(Dataset entries)
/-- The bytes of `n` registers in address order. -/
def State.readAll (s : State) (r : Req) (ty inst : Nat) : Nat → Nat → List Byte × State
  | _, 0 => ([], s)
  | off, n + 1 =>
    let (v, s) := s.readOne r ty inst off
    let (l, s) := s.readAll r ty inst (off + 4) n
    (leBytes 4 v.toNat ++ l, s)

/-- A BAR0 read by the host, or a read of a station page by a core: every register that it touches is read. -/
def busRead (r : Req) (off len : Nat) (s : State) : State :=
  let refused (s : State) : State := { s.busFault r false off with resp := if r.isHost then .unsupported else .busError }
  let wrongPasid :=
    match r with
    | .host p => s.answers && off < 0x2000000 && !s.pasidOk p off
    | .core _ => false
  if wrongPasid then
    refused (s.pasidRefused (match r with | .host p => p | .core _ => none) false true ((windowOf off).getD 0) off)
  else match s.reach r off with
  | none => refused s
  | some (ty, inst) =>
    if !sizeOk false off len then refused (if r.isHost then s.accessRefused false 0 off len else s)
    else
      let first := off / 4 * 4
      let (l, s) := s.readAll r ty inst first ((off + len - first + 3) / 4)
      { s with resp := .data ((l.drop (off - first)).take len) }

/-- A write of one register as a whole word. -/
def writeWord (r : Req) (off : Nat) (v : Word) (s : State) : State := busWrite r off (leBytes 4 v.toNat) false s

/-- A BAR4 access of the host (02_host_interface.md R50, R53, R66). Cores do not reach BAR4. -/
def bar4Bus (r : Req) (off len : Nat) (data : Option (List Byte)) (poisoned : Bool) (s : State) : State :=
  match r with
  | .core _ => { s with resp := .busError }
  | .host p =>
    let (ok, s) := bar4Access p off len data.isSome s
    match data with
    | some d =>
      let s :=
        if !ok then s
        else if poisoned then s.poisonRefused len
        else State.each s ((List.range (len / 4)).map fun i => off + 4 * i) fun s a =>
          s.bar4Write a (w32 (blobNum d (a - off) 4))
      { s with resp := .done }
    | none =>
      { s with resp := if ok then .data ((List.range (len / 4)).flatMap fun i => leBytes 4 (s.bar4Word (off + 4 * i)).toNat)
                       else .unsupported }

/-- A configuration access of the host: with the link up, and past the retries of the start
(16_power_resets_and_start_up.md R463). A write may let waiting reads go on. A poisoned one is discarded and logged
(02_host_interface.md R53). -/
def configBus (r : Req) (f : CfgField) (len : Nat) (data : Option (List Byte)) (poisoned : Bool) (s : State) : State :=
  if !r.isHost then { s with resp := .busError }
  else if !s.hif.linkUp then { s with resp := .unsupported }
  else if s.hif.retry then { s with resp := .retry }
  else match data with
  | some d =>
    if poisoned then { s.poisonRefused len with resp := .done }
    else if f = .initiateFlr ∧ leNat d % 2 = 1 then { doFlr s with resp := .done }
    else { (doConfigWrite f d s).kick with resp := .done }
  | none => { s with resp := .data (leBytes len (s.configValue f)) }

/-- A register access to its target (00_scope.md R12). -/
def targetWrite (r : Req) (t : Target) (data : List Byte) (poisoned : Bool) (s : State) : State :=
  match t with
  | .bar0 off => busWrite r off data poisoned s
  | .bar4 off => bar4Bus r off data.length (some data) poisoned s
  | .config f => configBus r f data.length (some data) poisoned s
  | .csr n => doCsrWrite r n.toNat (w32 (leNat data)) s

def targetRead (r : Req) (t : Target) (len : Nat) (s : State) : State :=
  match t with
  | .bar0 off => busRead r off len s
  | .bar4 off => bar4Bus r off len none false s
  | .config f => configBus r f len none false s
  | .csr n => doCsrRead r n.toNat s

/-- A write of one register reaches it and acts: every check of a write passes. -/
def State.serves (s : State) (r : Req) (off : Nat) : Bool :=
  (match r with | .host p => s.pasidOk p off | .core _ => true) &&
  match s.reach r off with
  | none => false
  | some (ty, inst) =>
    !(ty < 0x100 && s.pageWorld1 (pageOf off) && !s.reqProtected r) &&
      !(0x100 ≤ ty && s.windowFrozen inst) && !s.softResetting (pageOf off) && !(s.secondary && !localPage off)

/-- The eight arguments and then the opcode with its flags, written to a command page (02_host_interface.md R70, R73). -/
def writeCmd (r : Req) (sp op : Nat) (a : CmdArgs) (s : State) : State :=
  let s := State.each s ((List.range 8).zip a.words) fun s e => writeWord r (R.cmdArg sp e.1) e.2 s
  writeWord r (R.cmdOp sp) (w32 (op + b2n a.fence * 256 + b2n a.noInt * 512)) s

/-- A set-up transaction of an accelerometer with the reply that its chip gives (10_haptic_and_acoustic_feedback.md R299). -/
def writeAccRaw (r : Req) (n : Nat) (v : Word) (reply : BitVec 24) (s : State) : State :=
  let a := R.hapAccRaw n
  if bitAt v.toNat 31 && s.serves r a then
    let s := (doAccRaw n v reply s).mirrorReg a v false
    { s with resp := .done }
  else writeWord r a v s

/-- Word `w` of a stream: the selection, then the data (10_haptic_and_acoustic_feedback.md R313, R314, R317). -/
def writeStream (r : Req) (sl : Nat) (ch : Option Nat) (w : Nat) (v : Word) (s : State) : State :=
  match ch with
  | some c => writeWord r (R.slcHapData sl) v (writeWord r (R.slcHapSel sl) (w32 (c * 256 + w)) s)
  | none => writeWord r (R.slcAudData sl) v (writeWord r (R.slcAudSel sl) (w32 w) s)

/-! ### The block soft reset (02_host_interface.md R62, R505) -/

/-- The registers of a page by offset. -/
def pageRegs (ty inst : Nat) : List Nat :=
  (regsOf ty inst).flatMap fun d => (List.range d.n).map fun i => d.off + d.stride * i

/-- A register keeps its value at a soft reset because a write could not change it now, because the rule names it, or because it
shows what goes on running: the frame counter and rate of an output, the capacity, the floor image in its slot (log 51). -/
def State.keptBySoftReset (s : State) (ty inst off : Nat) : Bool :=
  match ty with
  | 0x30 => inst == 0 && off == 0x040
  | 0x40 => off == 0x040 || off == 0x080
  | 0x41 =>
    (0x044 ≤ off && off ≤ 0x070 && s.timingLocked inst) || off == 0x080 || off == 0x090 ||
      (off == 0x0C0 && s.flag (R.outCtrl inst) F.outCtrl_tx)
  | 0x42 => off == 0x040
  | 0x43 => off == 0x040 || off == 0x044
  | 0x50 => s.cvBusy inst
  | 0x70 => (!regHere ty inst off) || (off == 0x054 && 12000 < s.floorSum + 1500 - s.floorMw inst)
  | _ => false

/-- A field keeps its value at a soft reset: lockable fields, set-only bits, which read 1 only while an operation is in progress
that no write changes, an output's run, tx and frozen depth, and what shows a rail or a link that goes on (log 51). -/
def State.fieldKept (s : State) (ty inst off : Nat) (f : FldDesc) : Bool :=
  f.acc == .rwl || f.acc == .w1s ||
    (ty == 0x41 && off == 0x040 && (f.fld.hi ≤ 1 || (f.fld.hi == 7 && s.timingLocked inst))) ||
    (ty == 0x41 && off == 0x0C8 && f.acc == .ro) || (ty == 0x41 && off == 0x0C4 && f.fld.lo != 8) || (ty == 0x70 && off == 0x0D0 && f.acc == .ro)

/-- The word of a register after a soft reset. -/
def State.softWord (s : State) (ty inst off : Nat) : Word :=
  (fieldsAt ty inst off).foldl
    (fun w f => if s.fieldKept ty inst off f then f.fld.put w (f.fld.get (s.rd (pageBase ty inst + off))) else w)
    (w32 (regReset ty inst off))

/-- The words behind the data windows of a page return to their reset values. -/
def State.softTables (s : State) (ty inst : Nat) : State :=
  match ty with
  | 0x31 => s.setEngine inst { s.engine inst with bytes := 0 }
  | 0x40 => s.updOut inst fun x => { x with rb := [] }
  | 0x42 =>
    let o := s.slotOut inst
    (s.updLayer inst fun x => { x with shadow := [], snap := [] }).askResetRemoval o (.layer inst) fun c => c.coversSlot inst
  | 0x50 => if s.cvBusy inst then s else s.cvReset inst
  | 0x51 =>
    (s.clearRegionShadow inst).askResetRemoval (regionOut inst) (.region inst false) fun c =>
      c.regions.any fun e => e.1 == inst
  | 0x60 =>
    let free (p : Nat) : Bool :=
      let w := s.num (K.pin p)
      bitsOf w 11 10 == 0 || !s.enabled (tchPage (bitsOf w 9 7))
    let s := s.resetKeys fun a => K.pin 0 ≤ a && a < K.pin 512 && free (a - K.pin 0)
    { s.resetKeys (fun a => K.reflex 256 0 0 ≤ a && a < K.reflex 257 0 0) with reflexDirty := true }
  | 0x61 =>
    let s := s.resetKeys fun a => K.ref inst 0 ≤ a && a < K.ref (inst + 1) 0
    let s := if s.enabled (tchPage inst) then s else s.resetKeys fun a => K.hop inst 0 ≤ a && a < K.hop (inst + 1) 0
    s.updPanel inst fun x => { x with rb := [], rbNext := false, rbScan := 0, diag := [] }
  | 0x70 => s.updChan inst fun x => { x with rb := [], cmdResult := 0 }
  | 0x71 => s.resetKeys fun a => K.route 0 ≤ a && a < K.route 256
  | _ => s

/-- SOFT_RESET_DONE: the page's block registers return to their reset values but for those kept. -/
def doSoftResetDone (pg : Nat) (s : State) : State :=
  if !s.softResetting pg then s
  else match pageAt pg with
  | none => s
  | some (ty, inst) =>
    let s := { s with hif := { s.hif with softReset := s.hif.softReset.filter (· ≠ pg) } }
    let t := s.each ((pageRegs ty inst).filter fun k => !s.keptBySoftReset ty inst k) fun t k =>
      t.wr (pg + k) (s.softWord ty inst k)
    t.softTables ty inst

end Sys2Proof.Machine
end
...
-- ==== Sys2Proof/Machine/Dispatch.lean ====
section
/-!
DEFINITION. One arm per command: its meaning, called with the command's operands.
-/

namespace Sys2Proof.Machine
* * *
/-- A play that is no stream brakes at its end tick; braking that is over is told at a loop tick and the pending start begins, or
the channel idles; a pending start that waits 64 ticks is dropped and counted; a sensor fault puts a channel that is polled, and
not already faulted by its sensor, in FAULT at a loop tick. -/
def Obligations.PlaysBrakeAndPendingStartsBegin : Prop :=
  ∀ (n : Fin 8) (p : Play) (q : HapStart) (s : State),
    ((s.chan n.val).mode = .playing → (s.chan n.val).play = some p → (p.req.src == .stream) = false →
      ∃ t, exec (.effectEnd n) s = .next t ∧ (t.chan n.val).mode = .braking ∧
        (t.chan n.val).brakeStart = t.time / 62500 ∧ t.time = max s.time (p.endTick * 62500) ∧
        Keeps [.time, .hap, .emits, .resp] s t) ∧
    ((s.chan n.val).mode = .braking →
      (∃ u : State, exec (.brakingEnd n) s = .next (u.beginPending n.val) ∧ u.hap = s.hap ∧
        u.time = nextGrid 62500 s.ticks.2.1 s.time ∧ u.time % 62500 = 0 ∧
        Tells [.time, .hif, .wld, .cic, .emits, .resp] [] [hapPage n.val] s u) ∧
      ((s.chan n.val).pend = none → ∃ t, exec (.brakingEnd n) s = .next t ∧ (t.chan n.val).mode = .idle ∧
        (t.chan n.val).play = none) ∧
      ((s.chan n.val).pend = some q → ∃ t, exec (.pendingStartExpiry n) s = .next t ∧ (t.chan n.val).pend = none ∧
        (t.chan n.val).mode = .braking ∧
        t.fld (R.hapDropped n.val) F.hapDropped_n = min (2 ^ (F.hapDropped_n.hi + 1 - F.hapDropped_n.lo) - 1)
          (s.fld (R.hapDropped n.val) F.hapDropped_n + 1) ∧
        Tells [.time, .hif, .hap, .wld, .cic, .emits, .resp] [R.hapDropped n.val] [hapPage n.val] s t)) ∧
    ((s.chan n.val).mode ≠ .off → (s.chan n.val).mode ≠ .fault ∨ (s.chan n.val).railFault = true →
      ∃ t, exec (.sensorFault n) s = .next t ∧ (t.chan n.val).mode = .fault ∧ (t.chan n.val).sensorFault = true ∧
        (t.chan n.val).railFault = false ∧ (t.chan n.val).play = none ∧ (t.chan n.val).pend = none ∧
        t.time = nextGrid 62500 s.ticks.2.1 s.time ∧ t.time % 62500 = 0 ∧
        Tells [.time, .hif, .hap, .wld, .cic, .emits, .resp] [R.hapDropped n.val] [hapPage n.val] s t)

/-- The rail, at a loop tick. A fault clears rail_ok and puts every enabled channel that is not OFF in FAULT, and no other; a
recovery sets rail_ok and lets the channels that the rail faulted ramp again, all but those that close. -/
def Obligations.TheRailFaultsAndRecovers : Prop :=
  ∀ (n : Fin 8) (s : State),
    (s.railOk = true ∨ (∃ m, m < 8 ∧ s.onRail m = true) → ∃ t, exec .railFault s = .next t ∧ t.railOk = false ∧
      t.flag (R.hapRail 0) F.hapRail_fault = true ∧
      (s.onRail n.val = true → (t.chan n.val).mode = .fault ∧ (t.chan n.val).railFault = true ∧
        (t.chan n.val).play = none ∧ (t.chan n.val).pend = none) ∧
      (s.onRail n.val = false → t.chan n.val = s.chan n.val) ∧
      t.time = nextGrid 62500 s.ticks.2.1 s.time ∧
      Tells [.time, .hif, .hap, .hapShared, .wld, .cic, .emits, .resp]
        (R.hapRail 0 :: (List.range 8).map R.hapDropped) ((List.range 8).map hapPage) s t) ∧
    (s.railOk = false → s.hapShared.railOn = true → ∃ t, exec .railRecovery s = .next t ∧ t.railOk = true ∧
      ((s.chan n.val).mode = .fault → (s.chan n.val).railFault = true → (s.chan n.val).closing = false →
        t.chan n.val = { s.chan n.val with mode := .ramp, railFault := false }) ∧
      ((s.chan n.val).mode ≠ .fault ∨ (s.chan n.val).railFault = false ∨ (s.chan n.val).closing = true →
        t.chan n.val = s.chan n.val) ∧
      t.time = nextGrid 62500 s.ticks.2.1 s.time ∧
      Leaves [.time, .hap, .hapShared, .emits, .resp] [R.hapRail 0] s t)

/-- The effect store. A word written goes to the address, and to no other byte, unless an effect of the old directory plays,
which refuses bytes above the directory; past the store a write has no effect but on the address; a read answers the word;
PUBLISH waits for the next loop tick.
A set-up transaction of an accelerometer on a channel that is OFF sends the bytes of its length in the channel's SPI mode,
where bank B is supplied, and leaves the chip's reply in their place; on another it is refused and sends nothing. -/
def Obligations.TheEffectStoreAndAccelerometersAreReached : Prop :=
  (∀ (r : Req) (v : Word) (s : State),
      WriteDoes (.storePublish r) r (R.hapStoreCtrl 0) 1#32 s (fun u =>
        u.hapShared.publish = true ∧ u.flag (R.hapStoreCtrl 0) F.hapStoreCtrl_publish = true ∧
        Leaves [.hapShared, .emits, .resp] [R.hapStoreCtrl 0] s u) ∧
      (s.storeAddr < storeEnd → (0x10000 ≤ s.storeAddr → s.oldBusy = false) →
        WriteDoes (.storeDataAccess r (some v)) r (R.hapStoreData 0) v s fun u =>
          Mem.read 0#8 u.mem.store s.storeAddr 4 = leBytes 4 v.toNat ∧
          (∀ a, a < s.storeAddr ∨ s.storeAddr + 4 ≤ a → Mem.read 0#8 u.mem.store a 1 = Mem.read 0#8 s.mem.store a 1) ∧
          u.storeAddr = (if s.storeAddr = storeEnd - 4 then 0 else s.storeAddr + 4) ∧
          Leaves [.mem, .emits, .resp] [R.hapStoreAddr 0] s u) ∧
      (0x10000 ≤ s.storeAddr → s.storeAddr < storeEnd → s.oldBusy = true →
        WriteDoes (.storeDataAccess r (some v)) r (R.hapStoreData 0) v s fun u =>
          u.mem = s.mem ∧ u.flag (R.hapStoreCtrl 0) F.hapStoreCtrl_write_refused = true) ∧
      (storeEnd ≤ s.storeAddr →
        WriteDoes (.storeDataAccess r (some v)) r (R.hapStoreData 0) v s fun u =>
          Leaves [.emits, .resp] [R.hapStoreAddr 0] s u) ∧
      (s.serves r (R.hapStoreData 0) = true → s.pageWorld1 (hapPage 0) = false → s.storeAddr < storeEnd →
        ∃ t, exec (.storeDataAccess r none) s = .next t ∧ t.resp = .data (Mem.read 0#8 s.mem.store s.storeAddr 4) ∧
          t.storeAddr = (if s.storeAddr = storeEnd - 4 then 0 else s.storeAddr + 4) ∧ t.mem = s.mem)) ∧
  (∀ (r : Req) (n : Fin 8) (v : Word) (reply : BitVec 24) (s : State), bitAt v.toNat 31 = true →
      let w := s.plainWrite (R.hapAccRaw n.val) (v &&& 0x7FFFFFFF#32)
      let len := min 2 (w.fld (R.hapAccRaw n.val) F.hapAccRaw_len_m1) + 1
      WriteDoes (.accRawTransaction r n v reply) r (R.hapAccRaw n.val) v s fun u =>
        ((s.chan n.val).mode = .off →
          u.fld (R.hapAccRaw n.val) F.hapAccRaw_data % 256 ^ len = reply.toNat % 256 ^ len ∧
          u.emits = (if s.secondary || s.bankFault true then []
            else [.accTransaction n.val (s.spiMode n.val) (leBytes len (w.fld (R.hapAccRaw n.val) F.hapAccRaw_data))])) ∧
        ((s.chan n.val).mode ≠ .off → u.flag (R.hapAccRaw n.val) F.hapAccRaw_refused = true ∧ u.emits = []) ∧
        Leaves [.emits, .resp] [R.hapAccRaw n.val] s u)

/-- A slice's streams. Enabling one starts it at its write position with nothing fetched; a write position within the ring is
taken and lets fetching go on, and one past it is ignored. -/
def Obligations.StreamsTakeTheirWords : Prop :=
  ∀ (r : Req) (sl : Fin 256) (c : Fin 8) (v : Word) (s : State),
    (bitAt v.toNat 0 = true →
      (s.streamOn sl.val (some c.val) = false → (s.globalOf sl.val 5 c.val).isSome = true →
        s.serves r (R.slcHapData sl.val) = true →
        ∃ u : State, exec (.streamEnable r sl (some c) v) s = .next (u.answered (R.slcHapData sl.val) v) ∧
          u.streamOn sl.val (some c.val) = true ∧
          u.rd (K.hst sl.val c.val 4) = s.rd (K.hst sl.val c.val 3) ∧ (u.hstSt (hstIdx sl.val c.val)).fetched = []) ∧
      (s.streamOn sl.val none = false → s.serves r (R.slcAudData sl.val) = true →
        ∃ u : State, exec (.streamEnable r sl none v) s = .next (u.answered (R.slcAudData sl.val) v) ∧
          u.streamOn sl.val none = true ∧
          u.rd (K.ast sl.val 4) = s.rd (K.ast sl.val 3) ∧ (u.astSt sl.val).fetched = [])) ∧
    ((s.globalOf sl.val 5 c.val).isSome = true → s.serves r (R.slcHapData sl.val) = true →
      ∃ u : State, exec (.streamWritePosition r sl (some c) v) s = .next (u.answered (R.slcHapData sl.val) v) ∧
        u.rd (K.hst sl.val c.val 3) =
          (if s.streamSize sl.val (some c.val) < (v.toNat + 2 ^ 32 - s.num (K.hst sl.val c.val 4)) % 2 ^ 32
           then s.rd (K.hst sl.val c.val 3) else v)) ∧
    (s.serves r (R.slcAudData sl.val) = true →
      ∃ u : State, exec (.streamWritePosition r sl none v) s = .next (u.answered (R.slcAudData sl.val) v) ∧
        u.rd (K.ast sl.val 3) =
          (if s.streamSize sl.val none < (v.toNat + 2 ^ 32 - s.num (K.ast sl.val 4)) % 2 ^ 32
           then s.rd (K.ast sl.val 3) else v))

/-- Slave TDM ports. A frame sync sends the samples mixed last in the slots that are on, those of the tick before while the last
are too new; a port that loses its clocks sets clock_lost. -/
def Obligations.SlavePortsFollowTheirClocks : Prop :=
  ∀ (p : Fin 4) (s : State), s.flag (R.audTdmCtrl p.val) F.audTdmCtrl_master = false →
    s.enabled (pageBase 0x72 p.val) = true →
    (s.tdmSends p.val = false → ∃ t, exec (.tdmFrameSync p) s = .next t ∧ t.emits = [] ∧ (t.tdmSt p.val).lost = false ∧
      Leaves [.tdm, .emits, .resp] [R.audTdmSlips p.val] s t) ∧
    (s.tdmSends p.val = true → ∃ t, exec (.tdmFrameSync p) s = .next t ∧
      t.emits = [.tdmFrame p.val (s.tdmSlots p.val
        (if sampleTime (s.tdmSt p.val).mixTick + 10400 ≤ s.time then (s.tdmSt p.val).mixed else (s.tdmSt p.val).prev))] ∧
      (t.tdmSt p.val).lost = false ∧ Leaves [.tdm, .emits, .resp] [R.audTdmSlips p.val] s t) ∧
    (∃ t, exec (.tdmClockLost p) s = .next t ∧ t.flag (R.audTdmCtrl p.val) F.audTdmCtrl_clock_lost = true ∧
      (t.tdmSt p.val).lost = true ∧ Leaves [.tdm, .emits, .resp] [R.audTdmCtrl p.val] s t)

(What is expected) Would you please repeat exactly the lines above, starting at the line with "The effect store." and stopping at the line with "Leaves [.hapShared, .emits, .resp]", both included?

(Answer space)
/-- The effect store. A word written goes to the address, and to no other byte, unless an effect of the old directory plays,
which refuses bytes above the directory; past the store a write has no effect but on the address; a read answers the word;
PUBLISH waits for the next loop tick.
A set-up transaction of an accelerometer on a channel that is OFF sends the bytes of its length in the channel's SPI mode,
where bank B is supplied, and leaves the chip's reply in their place; on another it is refused and sends nothing. -/
def Obligations.TheEffectStoreAndAccelerometersAreReached : Prop :=
  (∀ (r : Req) (v : Word) (s : State),
      WriteDoes (.storePublish r) r (R.hapStoreCtrl 0) 1#32 s (fun u =>
        u.hapShared.publish = true ∧ u.flag (R.hapStoreCtrl 0) F.hapStoreCtrl_publish = true ∧
        Leaves [.hapShared, .emits, .resp] [R.hapStoreCtrl 0] s u) ∧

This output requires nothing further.